You have also worked on numerous games and animated series. How did you get involved with Batman Unlimited TV series?

The Batman Unlimited work was mainly direct-to-video features and along with that came a series of shorts for each feature I worked on. Getting involved in that was having the right material on my reel at the right time with the right person hearing it. : )

How would you compare scoring between games, films and TV series?

The main difference between all three, are the production schedules and deadlines. I’ve worked on certain games for more than a year, sometimes even up to 3 years. Movies range from one to three months turnaround time, and TV is the tightest where you’re on an episode for one week and the next week it repeats and so on.

This is for someone who would like to start composing for films. In your opinion, how much music does one have to write in order to cover a fully featured film?

The amount of music varies on the film, of course. On any film I have been on so far in my career I haven’t had to write more than 100 minutes of music. There are movies that call for 2 hours of music to be written. All of that music doesn’t end up in the film, but sometimes you find yourself writing A LOT of music for films.

This one is for the gearheads. What tools and technology are you currently using and why?

I use mainly MAC for my DAW which is Digital Performer.

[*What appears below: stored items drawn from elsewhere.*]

-- ==== Sys2Proof/Certificates/Slice0/Obligations.lean ====
section
/-! DEFINITION. The statements about the core, each from a numbered rule of spec/ or from the sections it names. -/

open Sys2Proof Sys2Proof.Machine

/-! ### Encoding -/

/-- 30_encoding.md R48. -/
def Obligations.DecodeSplitsEveryWordAtBitSix : Prop :=
  ∀ w : Word,
    (decodeRecord w).opcode = w.extractLsb' 0 6 ∧
    (decodeRecord w).opcode.setWidth 32 = w &&& 0x3F#32 ∧
    (decodeRecord w).operand = w.extractLsb' 6 26 ∧
    (decodeRecord w).operand.setWidth 32 = w >>> 6

/-- 30_encoding.md R52. -/
def Obligations.RecordsAndWordsRoundTrip : Prop :=
  (∀ r : Record, decodeRecord (encodeRecord r) = r) ∧
  (∀ w : Word, encodeRecord (decodeRecord w) = w)

/-- Decode and encode agree on all four instructions, with every operand, on words and on the bytes of a file. -/
def Obligations.DecodeInvertsEncodeOnAllInstructions : Prop :=
  (∀ i : Instr, decode (encode i) = .ok i) ∧
  (∀ (i : Instr) (rest : List Byte), decodeBytes (bytesOfWord (encode i) ++ rest) = .ok (i, rest)) ∧
  (∀ (w : Word) (i : Instr), decode w = .ok i → encode i = w)

/-- 30_encoding.md R51, R53. -/
def Obligations.EncoderPacksOperandModTwoPow26 : Prop :=
  (∀ (a : Opcode) (b : Int),
    (encodeOperand a (some b)).toNat = ((b % 2 ^ 26).toNat <<< 6 ||| a.toNat) ∧
    encodeOperand a (some (b + 2 ^ 26)) = encodeOperand a (some b)) ∧
  (∀ a : Opcode, encodeOperand a (some (2 ^ 26)) = encodeOperand a (some 0)) ∧
  (∀ a : Opcode, encodeOperand a none = encodeOperand a (some 0)) ∧
  (∀ (a : Opcode) (b : Option Int),
    (bytesOfWord (encodeOperand a b)).length = 4 ∧
    (encodeOperand a b).toNat =
      ((bytesOfWord (encodeOperand a b)).map BitVec.toNat).foldr (fun x n => x + 256 * n) 0)

/-- 30_encoding.md R54. -/
def Obligations.WordsAreStoredLittleEndian : Prop :=
  (∀ w : Word, ∃ b0 b1 b2 b3 : Byte,
    bytesOfWord w = [b0, b1, b2, b3] ∧
    b0 = w.extractLsb' 0 8 ∧ b1 = w.extractLsb' 8 8 ∧ b2 = w.extractLsb' 16 8 ∧ b3 = w.extractLsb' 24 8 ∧
    wordOfBytes b0 b1 b2 b3 = w) ∧
  (∀ b0 b1 b2 b3 : Byte,
    bytesOfWord (wordOfBytes b0 b1 b2 b3) = [b0, b1, b2, b3] ∧
    (wordOfBytes b0 b1 b2 b3).toNat =
      (b0.toNat ||| b1.toNat <<< 8 ||| b2.toNat <<< 16 ||| b3.toNat <<< 24)) ∧
  bytesOfWord (encode (.loadConst 5#26)) = [0x6A#8, 0x01#8, 0x00#8, 0x00#8]

/-- 30_encoding.md R59; the last clause says what the load does with the words (70_reset_and_hazards.md R130). -/
def Obligations.FileIsCutIntoWordsInOrder : Prop :=
  (∀ bytes : List Byte, bytes.length % 4 = 0 →
    (wordsOfBytes bytes).length = bytes.length / 4 ∧
    ∀ i, i < bytes.length / 4 → ∃ b0 b1 b2 b3 : Byte,
      bytes[4 * i]? = some b0 ∧ bytes[4 * i + 1]? = some b1 ∧
      bytes[4 * i + 2]? = some b2 ∧ bytes[4 * i + 3]? = some b3 ∧
      (wordsOfBytes bytes)[i]? = some (wordOfBytes b0 b1 b2 b3)) ∧
  (∀ (p : Params) (bytes : List Byte) (s : State),
    bytes.length % 4 = 0 → programTooLong p (bytes.length / 4) = false → s.status.state = .idle →
    (hostOpWith p (.load bytes) s).2.program = wordsOfBytes bytes)

/-- 30_encoding.md R55: the complete opcode map, every other opcode value unassigned. -/
def Obligations.OpcodeMapIsComplete : Prop :=
  (∀ w : Word, w &&& 0x3F#32 = 1#32 → decode w = .ok (.writeMem (w.extractLsb' 6 26))) ∧
  (∀ w : Word, w &&& 0x3F#32 = 23#32 → decode w = .ok (.readMem (w.extractLsb' 6 26))) ∧
  (∀ w : Word, w &&& 0x3F#32 = 42#32 → decode w = .ok (.loadConst (w.extractLsb' 6 26))) ∧
  (∀ w : Word, w &&& 0x3F#32 = 60#32 → decode w = .ok (.bitreverse (w.extractLsb' 6 26))) ∧
  (∀ w : Word, w &&& 0x3F#32 ≠ 1#32 → w &&& 0x3F#32 ≠ 23#32 → w &&& 0x3F#32 ≠ 42#32 → w &&& 0x3F#32 ≠ 60#32 →
    decode w = .error (.unknownOpcode (w.extractLsb' 0 6)))
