-- ==== Sys2Proof/Tests/Slice0.lean ====
section
/-! SUPPORT. Small tests, each result taken from spec/ (95_test_vectors.md or the rule named), and for each statement
with hypotheses a state and operands that meet them together. -/

namespace Sys2Proof.Tests

open Sys2Proof Sys2Proof.Machine

/-- A core Running a program from its first word. -/
def running (program : List Word) (stack : List Word) (memory : Memory) : State :=
  { program := program, ip := 0, stack := stack, memory := memory
    status := { state := .running, cause := none, faultIp := none }, freeDrawn := 0 }

/-- A core that has halted after a program of no words. -/
def haltedCore (stack : List Word) (memory : Memory) : State :=
  { State.reset with
    stack := stack, memory := memory, status := { state := .halted, cause := none, faultIp := none } }

/-- `STACK_CAP` = some 2. -/
def capTwo : Params := { stackCap := some 2, progMax := none }

/-- What a test looks at in the outcome of a step. -/
def outcomeStatus : Host.Outcome State Fault Refusal → Option Status
  | .next s => some s.status
  | _ => none

/-- The stack after a step, top first. -/
def outcomeStack : Host.Outcome State Fault Refusal → Option (List Word)
  | .next s => some s.stack
  | _ => none

/-- One cell after a step. -/
def outcomeCell (a : Nat) : Host.Outcome State Fault Refusal → Option Word
  | .next s => some (memRead a s)
  | _ => none

/-! ### The checks of WellFormed.lean refuse an ill-formed term -/

theorem test_assigned_refuses_opcode_2 : Record.assigned { opcode := 2#6, operand := 0#26 } = false := by decide
theorem test_assigned_accepts_opcode_60 : Record.assigned { opcode := 60#6, operand := 9#26 } = true := by decide
theorem test_rawRecord_refuses_opcode_64 : rawRecordWellFormed 64 0 = false := by decide
theorem test_rawRecord_refuses_operand_two_pow_26 : rawRecordWellFormed 0 67108864 = false := by decide
theorem test_params_refuse_cap_1 : Params.wellFormed { stackCap := some 1, progMax := none } = false := by decide
theorem test_memSize_refuses_0 : memSizeWellFormed 0 = false := by decide
theorem test_memSize_refuses_above_two_pow_26 : memSizeWellFormed 67108865 = false := by decide
theorem test_binary_refuses_5_bytes : binaryWellFormed [0x2A#8, 0, 0, 0, 1#8] = false := by decide
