-- ==== Sys2Proof/Machine/Library.lean ====
section
/-! DEFINITION. The row unit's library: the exact functions to far more bits than any format holds, the ROM tables and
their headers, the seed and the guard, and the guarded evaluation (R186 to R194). -/
namespace Sys2Proof.Machine

/-! ### The functions

Each answers an `Exact` that rounds in every format of at most 64 bits as the function's real value does: an exact
value where the result is a binary fraction, else a value of some 800 bits whose last bit is a sticky one. -/

namespace Fn

/-- Fraction bits of the fixed-point values. -/
def prec : Nat := 800
def one : Nat := 2 ^ 800

/-- The sum of t^j / j! from the term on. -/
def expSeries (t : Nat) : Nat → Nat → Nat → Nat
  | 0, _, _ => 0
  | fuel + 1, term, j => if term == 0 then 0 else term + expSeries t fuel (term * t / one / j) (j + 1)

/-- Σ p·z^j / (2j + 1) with p the present power. -/
def atanhSeries (z2 : Nat) : Nat → Nat → Nat → Nat
  | 0, _, _ => 0
  | fuel + 1, p, j => if p == 0 then 0 else p / j + atanhSeries z2 fuel (p * z2 / one) (j + 2)

/-- Σ ±p·z^j / (2j + 1). -/
def atanSeries (z2 : Nat) : Nat → Nat → Nat → Int
  | 0, _, _ => 0
  | fuel + 1, p, j => if p == 0 then 0 else (p / j : Nat) - atanSeries z2 fuel (p * z2 / one) (j + 2)

/-- The sum of x^(2j+1) / (2j+1)!! from the term on. -/
def gaussSeries (x2 : Nat) : Nat → Nat → Nat → Nat
  | 0, _, _ => 0
  | fuel + 1, term, j => if term == 0 then 0 else term + gaussSeries x2 fuel (term * x2 / one / j) (j + 2)

def ln2 : Nat := 2 * atanhSeries (one / 9) 300 (one / 3) 1
def log2e : Nat := one * one / ln2
def pi : Nat := (16 * atanSeries (one / 25) 400 (one / 5) 1 - 4 * atanSeries (one / 57121) 200 (one / 239) 1).toNat

/-- Newton's integer square root from above. -/
def sqrtFrom (n : Nat) : Nat → Nat → Nat
  | 0, x => x
  | fuel + 1, x => let y := (x + n / x) / 2; if y ≥ x then x else sqrtFrom n fuel y

def isqrt (n : Nat) : Nat := if n == 0 then 0 else sqrtFrom n 64 (2 ^ (Nat.log2 n / 2 + 1))

/-- A fixed-point value with its sticky bit: an inexact result of the scale 2^(-prec + e). -/
def sticky (v : Nat) (e : Int) : Exact := .num (2 * (v : Int) + 1) (e - prec - 1)

/-- Values that stand for a result beyond every format, next to 0 and next to 1. -/
def tiny : Exact := .num 1 (-300)
def huge : Exact := .num 1 300
def belowOne : Exact := .num (2 ^ 300 - 1) (-300)

/-- The real m · 2^e as a fixed-point number. -/
def fixed (m e : Int) : Int := if e + prec ≥ 0 then m * 2 ^ (e + prec).toNat else m / 2 ^ (-(e + prec)).toNat

/-- 2 to the power y / one, for |y| below 2^10. -/
def pow2 (y : Int) (exact : Bool) : Exact :=
  let n := y / (one : Int)
  let r := (y - n * (one : Int)).toNat
  if exact && r == 0 then .num 1 n
  else sticky (expSeries (r * ln2 / one) 300 one 1) n

def isBig (m e : Int) (bits : Int) : Bool := decide (m != 0) && decide ((Nat.log2 m.natAbs : Int) + e ≥ bits)

def exp2 : Exact → Exact
  | .nar => .nar
  | .num m e => if isBig m e 10 then (if m > 0 then huge else tiny) else pow2 (fixed m e) true

def exp : Exact → Exact
  | .nar => .nar
  | .num m e =>
    if m == 0 then .num 1 0
    else if isBig m e 9 then (if m > 0 then huge else tiny)
    else pow2 (fixed m e * (log2e : Int) / (one : Int)) false

def recip (x : Exact) : Exact := Exact.div 200 (.num 1 0) x

def rsqrt : Exact → Exact
  | .nar => .nar
  | .num m e =>
    if m ≤ 0 then .nar
    else
      let (m, e) := if e % 2 == 0 then (m, e) else (2 * m, e - 1)
      let q := 2 ^ 800 / m.natAbs
      let r := isqrt q
      .num (2 * (r : Int) + (if r * r * m.natAbs == 2 ^ 800 then 0 else 1)) (-401 - e / 2)

def log2 : Exact → Exact
  | .nar => .nar
  | .num m e =>
    if m ≤ 0 then .nar
    else
      let lg := Nat.log2 m.natAbs
      let g := m.natAbs * one / 2 ^ lg
      let n : Int := (lg : Int) + e
      if g == one then .num n 0
      else
        let z := (g - one) * one / (g + one)
        let ln := 2 * atanhSeries (z * z / one) 300 z 1
        .num (2 * (n * (one : Int) + (ln * one / ln2 : Nat)) + 1) (-(prec : Int) - 1)

def tanh : Exact → Exact
  | .nar => .nar
  | .num m e =>
    if m == 0 then .num 0 0
    else
      let t :=
        if isBig m e 7 then belowOne
        else
          let y := exp (.num (2 * m.natAbs) e)
          Exact.div 700 (y.add (.num (-1) 0)) (y.add (.num 1 0))
      if m < 0 then t.neg else t

def sigmoid : Exact → Exact
  | .nar => .nar
  | .num m e =>
    if isBig m e 8 then (if m > 0 then belowOne else tiny)
    else Exact.div 700 (.num 1 0) ((exp (.num (-m) e)).add (.num 1 0))

/-- The standard normal distribution function. -/
def phi : Exact → Exact
  | .nar => .nar
  | .num m e =>
    if m == 0 then .num 1 (-1)
    else if Exact.le (.num 24 0) (.num m.natAbs e) then (if m > 0 then belowOne else tiny)
    else
      let x := (fixed m.natAbs e).toNat
      let x2 := x * x / one
      let s := gaussSeries x2 1400 x 3
      let root := isqrt (2 * pi * one)
      let d : Exact := ((exp (.num (-(x2 : Int)) (-(prec : Int) - 1))).mul (.num s (-(prec : Int))))
      let half := Exact.div 1400 d (.num root (-(prec : Int)))
      (Exact.num 1 (-1)).add (if m > 0 then half else half.neg)

def gelu (x : Exact) : Exact :=
  if x.isNar then .nar
  else if Exact.le x (.num (-24) 0) then tiny.neg
  else x.mul (phi x)

def silu (x : Exact) : Exact :=
  if x.isNar then .nar
  else if Exact.le x (.num (-256) 0) then tiny.neg
  else x.mul (sigmoid x)

end Fn

/-- R192, R193: library function or ROM table k applied exactly. -/
def libraryExact (k : Nat) (x : Exact) : Exact :=
  match k with
  | 0 => if x.isZero then .nar else Fn.recip x
  | 1 => Fn.rsqrt x
  | 2 => Fn.exp2 x
  | 3 => Fn.log2 x
  | 4 => Fn.exp x
  | 5 => Fn.tanh x
  | 6 => Fn.sigmoid x
  | 7 => Fn.gelu x
  | 8 => Fn.silu x
  | 9 => Fn.phi x
  | _ => .nar

/-! ### Tables (R186, R187, R192) -/

/-- The direction of a guard (R175, R192). -/
inductive Direction where
  | none | increasing | decreasing | decreasingEachSign
  deriving DecidableEq, Repr

def Direction.ofCode (c : Nat) : Direction :=
  if c == 1 then .increasing else if c == 2 then .decreasing else if c == 3 then .decreasingEachSign else .none

/-- The direction of a library function (R192). -/
def libraryDirection (k : Nat) : Direction :=
  if k == 0 then .decreasingEachSign else if k == 1 then .decreasing else if k ≤ 6 then .increasing else .none

/-- R186: seam x_i. -/
def seam (i : Nat) : Exact := if i == 0 then .num (-1) 248 else posit 16 ((32 * i) ^^^ 0x8000)

/-- R186: entry i of ROM table k. -/
def romEntry (k i : Nat) : Word :=
  if k == 0 && i == 1024 then 0x7FFFFFFF
  else if k == 1 && i ≤ 1024 then 0x7FFFFFFF
  else if k == 3 && i ≤ 1024 then 0x80000001
  else BitVec.ofNat 32 (roundPosit 32 .rne (libraryExact k (seam i)))

/-- R192: end_value of ROM table k. -/
def romEnd (k : Nat) : Word :=
  match k with
  | 0 | 1 => 0x00000001
  | 2 | 4 | 7 | 8 => 0x7FFFFFFF
  | 3 => 0x6FC00000
  | _ => 0x40000000

/-- R192: header of ROM table k. -/
def romHeader (k : Nat) : BitVec 128 :=
  let inc := k == 2 || k == 3 || k == 4 || k == 5 || k == 6 || k == 9
  BitVec.ofNat 128 (pack [((romEnd k).toNat, 32), (if k == 0 then 0x80000001 else 0x80000000, 32), (b2n (k == 0), 1),
    (b2n inc, 1), (b2n (k == 1), 1), (b2n (k == 0), 1)])

/-- R187: ROM table k as the image of a slot. -/
def romTable (k : Nat) : Table := { header := romHeader k, entries := (List.range 2048).map (romEntry k) }

/-- A table a step names: a ROM table, or a slot's (R176 src). -/
inductive TableRef where
  | rom (k : Nat)
  | slot (t : Table)
  deriving DecidableEq, Repr

def TableRef.header : TableRef → Nat
  | .rom k => (romHeader k).toNat
  | .slot t => t.header.toNat

/-- Seam value i in wide form. -/
def TableRef.value (r : TableRef) (i : Nat) : Wide :=
  toWide (posit 32 (match r with
    | .rom k => (romEntry k i).toNat
    | .slot t => (t.entries.getD i 0x80000000).toNat))

/-- The monotonicity bit of a direction (R187, R189). -/
def TableRef.bit (r : TableRef) : Direction → Bool
  | .increasing => r.header.testBit 65
  | .decreasing => r.header.testBit 66
  | .decreasingEachSign => r.header.testBit 67
  | .none => false

/-- R188: the segment of a wide value. -/
def segment (x : Wide) : Nat := bitsOf (x ^^^ 0x8000000000000000).toNat 53 11

/-- R188: upper end of a segment. -/
def TableRef.upper (r : TableRef) (i : Nat) : Wide :=
  if i == 2047 then toWide (posit 32 (bitsOf r.header 0 32))
  else if i == 1023 && r.header.testBit 64 then toWide (posit 32 (bitsOf r.header 32 32))
  else r.value (i + 1)

/-- R188: the seed of a value from a table. -/
def seed (x : Wide) (r : TableRef) : Wide :=
  if x = wideNar then wideNar
  else
    let i := segment x
    let lo := wideVal (r.value i)
    let d := wideVal (toWide ((wideVal (r.upper i)).add lo.neg))
    toWide ((d.mul (.num (x.toNat % 2 ^ 53 : Nat) (-53))).add lo)

/-- R189: the guard; the second component says that a missing monotonicity bit made the result NaR. -/
def guard (y x : Wide) (r : TableRef) (dir : Direction) : Wide × Bool :=
  if x = wideNar ∨ y = wideNar then (y, false)
  else if !r.bit dir then (wideNar, true)
  else
    let i := segment x
    let lo := r.value i
    let hi := r.upper i
    if dir = .increasing then (wideMin (wideMax y lo) hi, false)
    else if dir = .decreasingEachSign ∧ i = 1023 then (wideMin y lo, false)
    else (wideMax (wideMin y lo) hi, false)

/-! ### Evaluation (R192 to R194) -/

/-- R194: the accuracy of function k in posit-n, in ulps; 0 stands for 0.5, correctly rounded. -/
def libraryUlps (k n : Nat) : Nat :=
  match k with
  | 0 => if n == 32 then 1 else 0
  | 1 => if n == 8 then 0 else 1
  | 2 | 3 => if n == 8 then 0 else if n == 16 then 1 else 2
  | 4 | 5 | 6 => if n == 32 then 2 else 1
  | _ => if n == 8 then 1 else if n == 16 then 2 else 4

/-- The ulp of posit-n at a nonzero value: the distance between the posits on its two sides, at or below it in magnitude. -/
def ulpAt (n : Nat) (x : Exact) : Exact :=
  let a := x.abs
  let p := roundPosit n .rne a
  let p := if Exact.lt a (posit n p) then p - 1 else p
  let p := if p == 0 then 1 else if p ≥ 2 ^ (n - 1) - 1 then 2 ^ (n - 1) - 2 else p
  (posit n (p + 1)).add (posit n p).neg

/-- The value clipped to the range of posit-n (R30). -/
def clipTo (n : Nat) (x : Exact) : Exact :=
  if positCount n false x = { converted := 1, clipped := 1 } ∨ positCount n false x = { converted := 1, lifted := 1 } then
    posit n (roundPosit n .rne x)
  else x

/-- R194: whether a wide result is one the spec allows for function k on a posit-n input with exact result f. -/
def libraryAccurate (k n : Nat) (f : Exact) (y : Wide) : Bool :=
  if y = wideNar then false
  else
    let r := roundPosit n .rne (wideVal y)
    let u := libraryUlps k n
    if u == 0 || f.isZero then r == roundPosit n .rne f
    else Exact.le ((posit n r).add (clipTo n f).neg).abs ((ulpAt n f).mul (.num u 0))

/-- R190: a wide result whose error against the exact result f is below 2^-55 relative. -/
def wideClose (f : Exact) (y : Wide) : Bool :=
  y != wideNar && (if f.isZero then (wideVal y).isZero else Exact.lt ((wideVal y).add f.neg).abs (f.abs.mul (.num 1 (-55))))

/-- R192: an unguarded evaluation inside the row unit. The bits are the ROM version's; the model's free value stands where it keeps
the wide-form error of R190, and the exact result rounded to odd where it does not. -/
def evalInner (k n : Nat) (x : Wide) : Wide :=
  let f := libraryExact k (wideVal x)
  if f.isNar then wideNar
  else
    let y := Config.libraryValue k n x
    if wideClose f y then y else toWide f

/-- R192, R193: EVAL k of a wide value in a call of posit-n. -/
def evalLibrary (k n : Nat) (x : Wide) : Wide :=
  let f := libraryExact k (wideVal x)
  if f.isNar then wideNar
  else
    let g (y : Wide) : Wide := if libraryDirection k = .none then y else (guard y x (.rom k) (libraryDirection k)).1
    let y := g (evalInner k n x)
    let onGrid := toWide (posit n (roundPosit n .rne (wideVal x))) == x
    if onGrid && !libraryAccurate k n f y then g (toWide f) else y

end Sys2Proof.Machine
end

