-- ==== Sys2Proof/Machine/Flags.lean ====
section
/-! DEFINITION. The quire: slots, status records and their flags, the exact group of a step, and the value a
strike reads (R44 to R61); the quire-lite registers use the same rules (R171). -/
namespace Sys2Proof.Machine

/-! ### Slots (R44, R45) -/

/-- Width of a slot in bits, 0 for a reserved code (R44). -/
def slotBits (code : Nat) : Nat :=
  match code / 4 with
  | 1 => 128
  | 2 => if code % 4 ≤ 1 then 256 else 0
  | 3 => if code % 4 == 0 then 512 else 0
  | _ => 0

/-- First bit of a slot in the cell's 512 bits (R44). -/
def slotLow (code : Nat) : Nat := slotBits code * (code % 4)

/-- First quarter and number of quarters of a slot (R44). -/
def slotQuarter (code : Nat) : Nat := slotLow code / 128
def slotQuarters (code : Nat) : Nat := slotBits code / 128

/-- R60: two slots share a quarter. -/
def slotsOverlap (a b : Nat) : Bool :=
  decide (slotQuarter a < slotQuarter b + slotQuarters b) && decide (slotQuarter b < slotQuarter a + slotQuarters a)

/-- The bits of a slot as a two's-complement number (R45). -/
def slotValue (w bits : Nat) : Int := if bits ≥ 2 ^ (w - 1) then (bits : Int) - 2 ^ w else bits

/-- Exponent of a slot's bit 0: 16 - 8m (R45). -/
def slotExp (w : Nat) : Int := 16 - 8 * ((w : Int) / 16)

/-- The quire NaR pattern of a width (R45). -/
def slotNar (w : Nat) : Nat := 2 ^ (w - 1)

/-! ### Status records (R54) -/

/-- A status record in fields. -/
structure Status where
  count : Nat := 0
  lapsed : Bool := false
  overflow : Bool := false
  negative : Bool := false
  nar : Bool := false
  deriving DecidableEq, Repr

/-- R54: a status record from its 64 bits. -/
def Status.ofBits (x : BitVec 64) : Status :=
  ⟨x.toNat % 2 ^ 31, x.toNat.testBit 32, x.toNat.testBit 33, x.toNat.testBit 34, x.toNat.testBit 35⟩

/-- R54: the 64 bits of a status record; reserved bits are zero. -/
def Status.bits (s : Status) : BitVec 64 :=
  BitVec.ofNat 64 (pack [(s.count, 31), (0, 1), (b2n s.lapsed, 1), (b2n s.overflow, 1), (b2n s.negative, 1), (b2n s.nar, 1)])

/-- R51: the largest product count. -/
def countMax : Nat := 2 ^ 31 - 1

/-- R48 to R53: a group of exact products added to a slot of width `w` with its status; `n` is how many the
counter counts. Answers the new bits and status. -/
def addGroup (w bits : Nat) (st : Status) (products : List Exact) : Nat × Status :=
  let c := st.count + products.length
  let st := { st with count := min c countMax, lapsed := st.lapsed || decide (c > countMax) }
  if st.nar then (bits, st)
  else if products.any Exact.isNar then (slotNar w, { st with nar := true })
  else if st.overflow then (bits, st)
  else
    match products.foldl Exact.add Exact.zero with
    | .nar => (bits, st)
    | .num m e =>
      let sh := e - slotExp w
      let units : Int := if sh ≥ 0 then m * 2 ^ sh.toNat else m / 2 ^ (-sh).toNat
      let v := slotValue w bits + units
      if v > 2 ^ (w - 1) - 1 || v ≤ -(2 ^ (w - 1)) then
        (bits, { st with overflow := true, negative := decide (v < 0) })
      else ((v % 2 ^ w).toNat, st)

/-- R56: the exact value a slot reads out, before scale, bias and activation. -/
def readSlot (w bits : Nat) (st : Status) : CellVal :=
  if st.nar then .value .nar
  else if st.overflow then .overflow st.negative
  else .value (.num (slotValue w bits) (slotExp w))

/-! ### A core's quire -/

/-- The bits of a cell's slot. -/
def Core.slot (k : Core) (cell code : Nat) : Nat :=
  bitsOf (SMap.get 0 k.quire cell).toNat (slotLow code) (slotBits code)

/-- The bits of a cell's slot replaced. -/
def Core.setSlot (k : Core) (cell code v : Nat) : Core :=
  let q := (SMap.get 0 k.quire cell).toNat
  let lo := slotLow code
  let w := slotBits code
  let q' := q - bitsOf q lo w * 2 ^ lo + (v % 2 ^ w) * 2 ^ lo
  { k with quire := SMap.set 0 k.quire cell (BitVec.ofNat 512 q') }

/-- R46: a slot's status record is that of its lowest quarter. -/
def Core.status (k : Core) (cell code : Nat) : Status :=
  .ofBits (SMap.get 0 k.qstatus (cell * 4 + slotQuarter code))

def Core.setStatus (k : Core) (cell code : Nat) (s : Status) : Core :=
  { k with qstatus := SMap.set 0 k.qstatus (cell * 4 + slotQuarter code) s.bits }

/-- R49: an overwrite makes the slot exact zero and clears the records of every quarter it covers. -/
def Core.clearSlot (k : Core) (cell code : Nat) : Core :=
  let k := k.setSlot cell code 0
  let q := (List.range (slotQuarters code)).foldl
    (fun q i => SMap.set 0 q (cell * 4 + slotQuarter code + i) 0) k.qstatus
  { k with qstatus := q }

/-- R48: a step's group landing in one cell. -/
def Core.landGroup (k : Core) (cell code : Nat) (products : List Exact) : Core :=
  let (v, st) := addGroup (slotBits code) (k.slot cell code) (k.status cell code) products
  (k.setSlot cell code v).setStatus cell code st

end Sys2Proof.Machine
end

The Windows computer I have is a sample workhorse. I honestly do everything in the box. I have some outboard gear for mixing, but nothing too crazy, an Obsidian compressor, a summing mixer, etc.

What do you think was the most memorable moment in your scoring career so far?

Being nominated for an Annie Award (Outstanding Achievement, Music in an Animated Feature) in 2016 for my work on Batman Unlimited: Monster Mayhem.

What are you working on right now and can you tell us more about that project?

I am currently working on a new animated series for Warner Bros. Animation, Justice League Action. I believe the premiere will be sometime this October 2016. Also I am finishing up work on a 7-episode sci-fi series called ATROPA. You can actually view the pilot (proof of concept) over at Vimeo if you search ATROPA. The third project I am on is a live-action pilot for Adult Swim, hopefully to be announced soon.

Any hints, tips or motivational speeches for the readers?

Don’t get discouraged. It is a long journey and you have to be in it 150%. There are so many talented composers out there in the field at all levels of success. Also, two words come to mind, persistence and kindness. You must be determined to succeed but at the same time being super easy to work with and easy get along with. Lose the composer ego. Yes, you work alone most of the time in your studio creating your cues that you think are great, but film, tv and games are a collaborative effort. If you can’t take criticism from the people you’re working with, you are doomed. Nurture every relationship you create in the business. Musical talent can get you in the door but it definitely doesn’t keep you there. If you have a style, by all means, run with it. Be YOU. Enjoy the journey and don’t look for or expect the destination.